**DATA:**
-- ==== Sys2Proof/Machine/Cont.lean ====
section
/-!
DEFINITION. CONT words (10 R212–R217): SUSPEND, RESUME, CCOPY, CDISCARD, CQUERY, CRIGHTS.
-/
namespace Sys2Proof.Machine

/-! ## The checks of R212 -/

/-- check_access over all SIZE bytes of an object. -/
def State.contAccess (s : State) (p : Word) (kind : AccKind) : Option (Nat × Word) × State :=
  let die := dieOf s.cur
  match s.checkAccess die s.ctx p 256 kind with
  | (some f, s1) => (some f, s1)
  | (none, s1) => s1.checkAccess die s1.ctx p (max 256 (s1.objField die s1.ctx p 0x14)) kind

/-- Format, version, key and right of an object: the cause of the first failure. -/
def CState.refuses (c : CState) (access key rights : Nat) (right : Option Nat) : Option Nat :=
  if c.layout ≠ 1 then some cCONT_FORMAT
  else if access / 2 ^ 32 ≠ 0xFFFFFFFF ∧ access / 2 ^ 32 ≠ c.version then some cCONT_VERSION
  else if access % 2 ^ 32 ≠ key then some cCONT_KEY
  else match right with
    | some r => if bitAt rights r then none else some cCONT_KEY
    | none => none

/-- The checks of R212 on an object up to its state; TVAL is the object's pointer. -/
def State.contCheck (s : State) (p access : Word) (right : Option Nat) (kind : AccKind) : Except (Nat × Word) CState × State :=
  match s.contAccess p kind with
  | (some f, s1) => (.error f, s1)
  | (none, s1) =>
    let die := dieOf s1.cur
    match s1.cstate die s1.ctx p with
    | (.error c, s2) => (.error (c, p), s2)
    | (.ok c, s2) => match c.refuses access.toNat (s2.objField die s2.ctx p 0x08) (s2.objField die s2.ctx p 0x0C) right with
      | some f => (.error (f, p), s2)
      | none => (.ok c, s2)

/-- Do a CONT word on an object that passes the checks. -/
def State.onObject (s : State) (p access : Word) (right : Option Nat) (kind : AccKind) (f : CState → State → Out) : Out :=
  s.afterPackets fun s => match s.contCheck p access right kind with
    | (.error (c, t), s1) => s1.raise c t
    | (.ok c, s1) => f c s1

/-! ## SUSPEND (R213) -/

/-- SUSPEND: the unit goes into the object and its core is free; the object is not enqueued. -/
def execSuspend (d a b : RegNo) (s : State) : Out :=
  let v := (s.reg b).toNat
  s.afterPackets fun s =>
    if 2 ^ 36 ≤ v then s.raise cOPERAND 0#64
    else s.quiesce fun s => match s.checkTarget (s.reg a) with
      | (some (c, t), s1) => s1.raise c t
      | (none, s1) =>
        let s2 := s1.done
        .next (s2.suspendInto s2.cur (s1.reg a) { cause := 0, pc := s2.core.pc, key := v % 2 ^ 32, rights := v / 2 ^ 32, dst := some d.toNat }).2

/-! ## RESUME (R215) -/

/-- An object of a class is one that cores of a die take: a D-die takes those of its memory-side units too (log 41). -/
def classFits (die cls : Nat) : Bool := if isPDie die then decide (cls = 0) else decide (cls = 1) || decide (cls = 2)

/-- PARKED → RUNNING by RESUME with HDIE the issuing unit's die, and the record for it. -/
def State.resumeObj (s : State) (p : Word) (c : CState) (v : Word) : ObjRec × State :=
  let die := dieOf s.cur
  let c1 : CState := { c.to sRUNNING with hdie := die }
  let bound := (s.parkedInfo s.ctx p).bind (·.bound)
  ({ ctx := s.ctx, ptr := p, version := c1.version, running := true, cls := c.cls, prio := c.prio,
     hdie := match bound with
       | some r => dieOf r
       | none => die,
     boundTo := bound, value := some v }, s.putCState die s.ctx p c1)

/-- RESUME, and RESUME .now: the issuing unit ends and its core takes the object at once, unless a group holds the core or
the object (14 R260), or the object is a stage of a saved group, which runs when the group is restored (14 R261). -/
def execResume (a : RegNo) (b : BitVec 5) (n : BitVec 1) (s : State) : Out :=
  let p := s.reg a
  let v := s.reg (nextReg (pairReg b))
  s.onObject p (s.reg (pairReg b)) (some 0) .atomic fun c s =>
    if c.state ≠ sPARKED then s.raise cCONT_STATE p
    else if (if n = 1#1 then c.cls != classOf s.cur else !classFits (dieOf s.cur) c.cls) = true then s.raise cCONT_CLASS p
    else if n = 0#1 then s.afterRelease fun s =>
      let r := s.resumeObj p c v
      (r.2.enqueueObj r.1).fin
    else
      let s1 := s.dropHeld s.cur
      if !s1.core.enginesDone then s1.waits
      else s1.afterRelease fun s =>
        let r := s.resumeObj p c v
        let s2 := r.2.endUnit r.2.cur
        if s2.core.heldFor.isSome || s2.inImage r.1.ctx r.1.ptr || (r.1.boundTo.isSome && r.1.boundTo != some s2.cur) then .next (s2.enqueueObj r.1)
        else .next ((s2.modCore fun u => { u with starting := some r.1 }).dieEvent (dieOf s2.cur) 4 1)

/-! ## CCOPY, CDISCARD, CQUERY, CRIGHTS (R216, R217) -/

/-- The image of a copied object goes into the destination, which is left PARKED. -/
def State.copyObj (s : State) (src dest : Word) (sc dc : CState) (bs : List Byte) : State :=
  let die := dieOf s.cur
  let img := patch (patch bs 0x10 (zeros 4)) 0x74 (zeros 12)
  let s2 := (s.ctxWrite die s.ctx (dest.toNat + 8) (img.drop 8)).2
  let c2 : CState := { sc with version := (dc.to sPARKED).version, state := sPARKED, pool := dc.pool }
  let s3 := s2.putCState die s2.ctx dest c2
  match s3.parkedInfo s3.ctx src with
  | some x => { s3.forgetPark s3.ctx dest with parked := { x with ptr := dest, sweep := 0, uid := 0, bound := none, faults := [] } :: (s3.forgetPark s3.ctx dest).parked }
  | none => s3.forgetPark s3.ctx dest

/-- A copy that fails leaves its destination DISCARDED. -/
def State.failCopy (s : State) (dest : Word) (dc : CState) (cause : Nat) (tval : Word) : Out :=
  (s.putCState (dieOf s.cur) s.ctx dest (dc.to sDISCARDED)).raise cause tval

/-- The end of a copy: the source must have the VERSION it had at the start (R216). -/
def State.endCopy (s : State) (src dest : Word) (version : Nat) : Out :=
  let die := dieOf s.cur
  match s.cstate die s.ctx dest with
  | (.error c, s1) => s1.raise c dest
  | (.ok dc, s1) => match s1.cstate die s1.ctx src with
    | (.error c, s2) => s2.failCopy dest dc c src
    | (.ok sc, s2) =>
      if sc.version ≠ version then s2.failCopy dest dc cCONT_STATE src
      else match s2.ctxRead die s2.ctx src.toNat (max 256 (s2.objField die s2.ctx src 0x14)) with
        | (.error c, s3) => s3.failCopy dest dc c src
        | (.ok bs, s3) => (s3.copyObj src dest sc dc bs).fin

/-- The start of a copy: the checks, and the destination passes to WRITING; the source may change until the end. -/
def State.startCopy (s : State) (src dest access : Word) : Out :=
  s.onObject src access (some 1) .load fun sc s =>
    let die := dieOf s.cur
    match s.checkAccess die s.ctx dest (max 256 (s.objField die s.ctx src 0x14)) .atomic with
    | (some (c, t), s1) => s1.raise c t
    | (none, s1) => match s1.cstate die s1.ctx dest with
      | (.error c, s2) => s2.raise c dest
      | (.ok dc, s2) =>
        if sc.state ≠ sPARKED then s2.raise cCONT_STATE src
        else if dc.state ≠ sFREE ∧ dc.state ≠ sDISCARDED then s2.raise cCONT_STATE dest
        else if s2.outst die s2.ctx src ≠ 0 then s2.raise cCONT_INFLIGHT src
        else if s2.outst die s2.ctx dest ≠ 0 then s2.raise cCONT_INFLIGHT dest
        else (s2.putCState die s2.ctx dest (dc.to sWRITING)).waits (.copying sc.version)

/-- CCOPY: it starts, and at the unit's next turn it ends. -/
def execCcopy (d a b : RegNo) (s : State) : Out :=
  match s.core.stall with
  | .copying v => s.endCopy (s.reg a) (s.reg d) v
  | _ => s.startCopy (s.reg a) (s.reg d) (s.reg b)

/-- CDISCARD: PARKED → DISCARDED; no outgoing command is cancelled. -/
def execCdiscard (a b : RegNo) (s : State) : Out :=
  let p := s.reg a
  s.onObject p (s.reg b) (some 2) .atomic fun c s =>
    if c.state ≠ sPARKED then s.raise cCONT_STATE p
    else ((s.putCState (dieOf s.cur) s.ctx p (c.to sDISCARDED)).forgetPark s.ctx p).fin

/-- CQUERY: a bypass load of class 0 of CSTATE. -/
def execCquery (d a b : RegNo) (s : State) : Out :=
  let p := s.reg a
  s.onObject p (s.reg b) (some 3) .load fun _ s => match s.orderBefore 0 none with
    | .error s1 => s1.waits
    | .ok s1 => match s1.cstate (dieOf s1.cur) s1.ctx p with
      | (.error c, s2) => s2.raise c p
      | (.ok c, s2) => s2.writes d (BitVec.ofNat 64 c.pack)

/-- CRIGHTS: KEY and RIGHTS in any state but WRITING and FREE; VERSION stays. The write is undo-logged like any other (24 R389). A
value of g[b+1] with bits 63:36 nonzero raises OPERAND_INVALID before the checks on the object (DESIGN CHOICE, log 142: R217 orders
neither before the other). -/
def execCrights (a : RegNo) (b : BitVec 5) (s : State) : Out :=
  let p := s.reg a
  let v := (s.reg (nextReg (pairReg b))).toNat
  if 2 ^ 36 ≤ v then s.afterPackets fun s => s.raise cOPERAND 0#64
  else s.onObject p (s.reg (pairReg b)) none .atomic fun c s =>
    if c.state = sWRITING ∨ c.state = sFREE then s.raise cCONT_STATE p
    else (s.ctxWriteLogged (dieOf s.cur) s.ctx (p.toNat + 8) (bytesOf 8 v)).2.fin

end Sys2Proof.Machine
end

**DESCRIPTION OF THE TASK:**
Would you copy out exactly the lines above that start at the one containing "the checks. -/" and end at the one containing "let s2 := s1.done", inclusive?

**EXERCISE OUTPUT:**
/-- Do a CONT word on an object that passes the checks. -/
def State.onObject (s : State) (p access : Word) (right : Option Nat) (kind : AccKind) (f : CState → State → Out) : Out :=
  s.afterPackets fun s => match s.contCheck p access right kind with
    | (.error (c, t), s1) => s1.raise c t
    | (.ok c, s1) => f c s1

/-! ## SUSPEND (R213) -/

/-- SUSPEND: the unit goes into the object and its core is free; the object is not enqueued. -/
def execSuspend (d a b : RegNo) (s : State) : Out :=
  let v := (s.reg b).toNat
  s.afterPackets fun s =>
    if 2 ^ 36 ≤ v then s.raise cOPERAND 0#64
    else s.quiesce fun s => match s.checkTarget (s.reg a) with
      | (some (c, t), s1) => s1.raise c t
      | (none, s1) =>
        let s2 := s1.done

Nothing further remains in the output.